Output exactly the lines below, starting with the line that has "(ok = true → rx ≠ [] → ∀ p, decodeAndVerify" and going on through the line that has "((byteAt p 0).toNat < 16", both included, and no other lines.

Start of Material provided

/-! ## Illegal commands and operands -/

/-- The illegal opcodes and operands (30_encoding.md R98): CallerMisuse, every other result register 0, no
port event, and nothing else changes but the flags and cur_op. -/
def Obligations.IllegalCommandsAreCallerMisuse : Prop :=
  ∀ s : State,
    let misuse := fun (op : Byte) => Host.Outcome.next (φ := Fault) (ρ := Refusal) { s with
      res := { Results.zero with err := 0x09 }
      ctl := s.ctl.returned op false }
    (s.inbox = [] → s.ctl.busy = true → s.ctl.midway = false →
      s.ctl.curOp ∉ ([0x01, 0x02, 0x03, 0x04, 0x10, 0x11, 0x12, 0x13, 0x14, 0x20] : List Byte) →
      step s = misuse s.ctl.curOp) ∧
    (64 < s.ops.off.toNat + s.ops.len.toNat → exec .crc16 s = misuse 0x01) ∧
    (56 < s.ops.len.toNat → exec .encodeFrame s = misuse 0x02) ∧
    (64 < s.ops.len.toNat → exec .decodeFrame s = misuse 0x03) ∧
    (s.ops.len = 0 ∨ 64 < s.ops.len.toNat → exec .readFrame s = misuse 0x04) ∧
    (25 < s.ops.maxRetries.toNat → exec .capturePlate s = misuse 0x20)

/-! ## Stream framer -/

/-- The bounds of one `read_frame` (42_stream_framer.md R157): its length, when it is empty, how many reads
it makes and of which class, and that its result is all they brought, in order. -/
def Obligations.ReadFrameBounds : Prop :=
  ∀ (n : Nat) (s : State), 1 ≤ n →
    ∃ first nexts,
      (readFrame n s).2.trace = s.trace ++ .rx n .first first :: nexts ∧
      nexts.all isNextRead = true ∧
      (readFrame n s).1 = bytesRead (.rx n .first first :: nexts) ∧
      (readFrame n s).1.length ≤ n ∧
      ((readFrame n s).1 = [] ↔ first = []) ∧
      (Event.rx n .first first :: nexts).length ≤ 3 * n - 2

/-- READ_FRAME on a legal `max_len` (42_stream_framer.md R155): OBUF holds what one `read_frame` read,
R_LEN its length, R_ERR is Ok; it stopped because the frame was complete, the buffer full, three reads in a
row were empty or nothing came at all; only rxbuf, rxlen and empty_polls of the working registers change.
That bytes of rxbuf above rxlen are kept is the model's reading (log 13). -/
def Obligations.ReadFrameCommandReturnsWhatArrived : Prop :=
  ∀ s : State, 1 ≤ s.ops.len.toNat → s.ops.len.toNat ≤ 64 → s.work.rxbuf.wf = true →
    ∃ first nexts obuf rxbuf polls,
      let evs := Event.rx s.ops.len.toNat .first first :: nexts
      let fr := bytesRead evs
      nexts.all isNextRead = true ∧ fr.length ≤ s.ops.len.toNat ∧
      holdsOver obuf fr Memory.empty ∧ holdsOver rxbuf fr s.work.rxbuf ∧
      (first = [] ∧ nexts = [] ∨ frameComplete fr = true ∨ fr.length = s.ops.len.toNat ∨ polls = 3) ∧
      polls.toNat = emptyReads evs ∧
      exec .readFrame s = .next { s with
        res := { Results.zero with obuf := obuf, len := BitVec.ofNat 8 fr.length }
        ctl := s.ctl.returned 0x04 false
        work := { s.work with rxbuf := rxbuf, rxlen := BitVec.ofNat 7 fr.length, emptyPolls := polls }
        trace := s.trace ++ evs
        env := evs.foldl Env.consume s.env }

/-- Splitting does not matter (42_stream_framer.md R156): a read response delivered in any number of
non-empty pieces, each but the first preceded by at most two empty reads, is returned whole, and what
follows it stays in the stream; a first read that is empty, or three empty reads after a first piece, end
the call short. -/
def Obligations.SplittingDoesNotMatter : Prop :=
  ∀ (n : Nat) (s : State) (first : List Byte) (pieces : List (Nat × List Byte))
    (later : List (List Byte)),
    let F := first ++ pieces.flatMap (·.2)
    byteAt F 1 = 0x03 → F.length = (byteAt F 2).toNat + 5 → F.length ≤ n → n ≤ 64 →
    first ≠ [] → (∀ q ∈ pieces, q.1 ≤ 2 ∧ q.2 ≠ []) →
    s.env.rx = first :: (pieces.flatMap fun q => List.replicate q.1 [] ++ [q.2]) ++ later →
    ((readFrame n s).1 = F ∧ (readFrame n s).2.env.rx = later) ∧
    (∀ tail, (readFrame n { s with env := { s.env with rx := [] :: tail } }).1 = []) ∧
    (pieces ≠ [] →
      ∀ tail, (readFrame n { s with env := { s.env with rx := first :: [] :: [] :: [] :: tail } }).1 =
        first)

/-- A 5-byte frame that is no read response costs three empty reads and is returned (42_stream_framer.md
R158). -/
def Obligations.ExceptionFrameEndsByTheIdleCutoff : Prop :=
  ∀ (s : State) (b : List Byte) (rest : List (List Byte)), b.length = 5 → byteAt b 1 ≠ 0x03 →
    s.env.rx = b :: [] :: [] :: [] :: rest →
    (readFrame 64 s).1 = b ∧
    (readFrame 64 s).2.trace = s.trace ++
      [.rx 64 .first b, .rx 59 .next [], .rx 59 .next [], .rx 59 .next []] ∧
    (readFrame 64 s).2.env.rx = rest

/-! ## Device handlers -/

/-- The guaranteed side effect (43_device_handlers.md R161): every handler command, and every handler call
of the orchestrator, whatever the outcome, makes exactly one TxWrite of its request (30_encoding.md R90),
one `Sleep(50)` and the reads of one `read_frame(64)`. -/
def Obligations.HandlerMakesExactlyOneExchange : Prop :=
  (∀ (i : Instr) (s : State) (frame : List Byte), handlerRequest s.ops i = some frame →
    ∃ t ok first nexts, exec i s = .next t ∧
      t.trace = s.trace ++ .tx frame ok :: .sleep 50 :: .rx 64 .first first :: nexts ∧
      nexts.all isNextRead = true) ∧
  (∀ (o : Operands) (i : Instr) (s u : State),
    (i, u) ∈ [(.triggerCapture, (triggerCapture o.addr o.tag s).2),
      (.resetTrigger, (resetTrigger o.addr o.tag s).2),
      (.readStatus, (readStatus o.addr o.tag s).2),
      (.readData, (readData o.addr o.tag s).2),
      (.updateBoard, (updateBoard o.boardPayload o.tag s).2)] →
    ∃ evs, u.trace = s.trace ++ evs ∧
      isExchange ((handlerRequest o i).getD []) evs = true)

/-- What a handler command reports, in every case (43_device_handlers.md R162, R169): the failed write
before the timeout, the timeout before the decoder's error, ShortPayload last; on success its own result
registers; every other result register 0. -/
def Obligations.HandlerReportsTheFirstError : Prop :=
  ∀ (i : Instr) (s : State) (a f : Byte), handlerExpects s.ops i = some (a, f) →
    ∃ t ok rx evs, exec i s = .next t ∧
      t.trace = s.trace ++ .tx ((handlerRequest s.ops i).getD []) ok :: .sleep 50 :: evs ∧
      bytesRead evs = rx ∧ ok = s.env.takeTx.1 ∧
      let report := fun e => t.res = { Results.zero with err := Err.code e, exc := Err.exc e } ∧
        t.ctl = s.ctl.returned i.opcode false
      (ok = false → report .transportWriteFailure) ∧
      (ok = true → rx = [] → report .timeout) ∧
      (ok = true → rx ≠ [] → ∀ e, decodeAndVerify rx a f = .error e → report e) ∧
      (ok = true → rx ≠ [] → ∀ p, decodeAndVerify rx a f = .ok p →
        (i = .triggerCapture ∨ i = .resetTrigger ∨ i = .updateBoard →
          t.res = Results.zero ∧ t.ctl = s.ctl.returned i.opcode false) ∧
        (i = .readStatus →
          ((byteAt p 0).toNat < 2 ∨ p.length < 3 → report .shortPayload) ∧
          (2 ≤ (byteAt p 0).toNat → 3 ≤ p.length →
            t.res = { Results.zero with status := byteAt p 2 } ∧
            t.ctl = s.ctl.returned i.opcode false)) ∧
        (i = .readData →
          ((byteAt p 0).toNat < 16 ∨ p.length < 17 → report .shortPayload) ∧
          (16 ≤ (byteAt p 0).toNat → 17 ≤ p.length →
            t.res = { Results.zero with
              reading :=
                { status := byteAt p 2
                  plate := #v[byteAt p 5, byteAt p 6, byteAt p 7, byteAt p 8, byteAt p 9,
                    byteAt p 10, byteAt p 11, byteAt p 12]
                  confidence := byteAt p 14
                  errorCode := byteAt p 16 } } ∧
            t.ctl = s.ctl.returned i.opcode true)))

/-- What a handler command leaves alone, and what its exchange leaves in every working register it writes
(10_state.md R24 to R26, R30, 43_device_handlers.md R160): txbuf holds the request, rxbuf what was read,
every other byte of them as before; their lengths; the empty reads in a row at the end; the accumulator;
the latches. That the accumulator keeps the last checksum, and the two buffers their bytes outside the
exchange, is the model's reading (log 13). -/
def Obligations.HandlerFrame : Prop :=
  ∀ (i : Instr) (s t : State) (a f : Byte) (frame : List Byte), s.buffersOk = true →
    handlerExpects s.ops i = some (a, f) → handlerRequest s.ops i = some frame →
    exec i s = .next t →
    outsideExchange s t ∧ t.ctl.orch = s.ctl.orch ∧
    ∃ ok evs, t.trace = s.trace ++ .tx frame ok :: .sleep 50 :: evs ∧
      exchangeRegisters a f s.ops.tag frame evs ok s t ∧
      t.env = evs.foldl Env.consume s.env.takeTx.2

/-- The acknowledged write (43_device_handlers.md R163, R164, R167, R168): with the write taken and any
good 8-byte acknowledgement from the address of the request, TRIGGER_CAPTURE, RESET_TRIGGER and
UPDATE_BOARD end with Ok after one read; for UPDATE_BOARD that address is the board's, 0x20. -/
def Obligations.AcknowledgedWriteSucceeds : Prop :=
  ∀ (i : Instr) (s : State) (a p0 p1 p2 p3 : Byte) (frame : List Byte) (txs : List Bool)
    (rxs : List (List Byte)),
    i = .triggerCapture ∨ i = .resetTrigger ∨ i = .updateBoard →
    handlerExpects s.ops i = some (a, 0x10) → handlerRequest s.ops i = some frame →
    let ack := withChecksum [a, 0x10, p0, p1, p2, p3]
    s.env.tx = true :: txs → s.env.rx = ack :: rxs →
    ∃ t, exec i s = .next t ∧ t.res = Results.zero ∧ t.ctl = s.ctl.returned i.opcode false ∧
      t.trace = s.trace ++ [.tx frame true, .sleep 50, .rx 64 .first ack] ∧
      t.env = { s.env with tx := txs, rx := rxs } ∧ outsideExchange s t

/-- READ_STATUS on a good answer of one register (43_device_handlers.md R165): R_STATUS is the low byte,
any value of it; the high byte is ignored. -/
def Obligations.ReadStatusReturnsTheLowByte : Prop :=
  ∀ (s : State) (high low : Byte) (txs : List Bool) (rxs : List (List Byte)),
    let answer := withChecksum [s.ops.addr, 0x03, 2, high, low]
    s.env.tx = true :: txs → s.env.rx = answer :: rxs →
    ∃ t, exec .readStatus s = .next t ∧ t.res = { Results.zero with status := low } ∧
      t.ctl = s.ctl.returned 0x11 false ∧
      t.trace = s.trace ++ [.tx ((handlerRequest s.ops .readStatus).getD []) true, .sleep 50,
        .rx 64 .first answer] ∧
      t.env = { s.env with tx := txs, rx := rxs } ∧ outsideExchange s t

/-- READ_DATA on a good answer of eight registers (43_device_handlers.md R166): the reading's fields from
registers 0, 2 to 5, 6 and 7, `valid` set, STAT 0x06. -/
def Obligations.ReadDataDeliversTheReading : Prop :=
  ∀ (s : State) (r0 r1 r2 r3 r4 r5 r6 r7 : Half) (txs : List Bool) (rxs : List (List Byte)),
    let answer := withChecksum
      ([s.ops.addr, 0x03, 16] ++ [r0, r1, r2, r3, r4, r5, r6, r7].flatMap be16)
    s.env.tx = true :: txs → s.env.rx = answer :: rxs →
    ∃ t, exec .readData s = .next t ∧
      t.res = { Results.zero with
        reading :=
          { status := lo8 r0
            plate := #v[hi8 r2, lo8 r2, hi8 r3, lo8 r3, hi8 r4, lo8 r4, hi8 r5, lo8 r5]
            confidence := lo8 r6
            errorCode := lo8 r7 } } ∧
      t.ctl = s.ctl.returned 0x12 true ∧ t.stat = 0x06 ∧
      t.trace = s.trace ++ [.tx ((handlerRequest s.ops .readData).getD []) true, .sleep 50,
        .rx 64 .first answer] ∧
      t.env = { s.env with tx := txs, rx := rxs } ∧ outsideExchange s t

/-- A device exception (60_exceptions.md R214, 42_stream_framer.md R158): every handler reports 0x04 with
the device's code after three empty reads. -/
def Obligations.DeviceExceptionIsReported : Prop :=
  ∀ (i : Instr) (s : State) (a f code : Byte) (txs : List Bool) (rxs : List (List Byte)),
    handlerExpects s.ops i = some (a, f) →
    s.env.tx = true :: txs →
    s.env.rx = withChecksum [a, f ||| 0x80, code] :: [] :: [] :: [] :: rxs →
    ∃ t, exec i s = .next t ∧ t.res = { Results.zero with err := 0x04, exc := code } ∧
      t.stat = 0x02 ∧ t.env = { s.env with tx := txs, rx := rxs }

End of Material provided

▶ _Exercise response_:
      (ok = true → rx ≠ [] → ∀ p, decodeAndVerify rx a f = .ok p →
        (i = .triggerCapture ∨ i = .resetTrigger ∨ i = .updateBoard →
          t.res = Results.zero ∧ t.ctl = s.ctl.returned i.opcode false) ∧
        (i = .readStatus →
          ((byteAt p 0).toNat < 2 ∨ p.length < 3 → report .shortPayload) ∧
          (2 ≤ (byteAt p 0).toNat → 3 ≤ p.length →
            t.res = { Results.zero with status := byteAt p 2 } ∧
            t.ctl = s.ctl.returned i.opcode false)) ∧
        (i = .readData →
          ((byteAt p 0).toNat < 16 ∨ p.length < 17 → report .shortPayload) ∧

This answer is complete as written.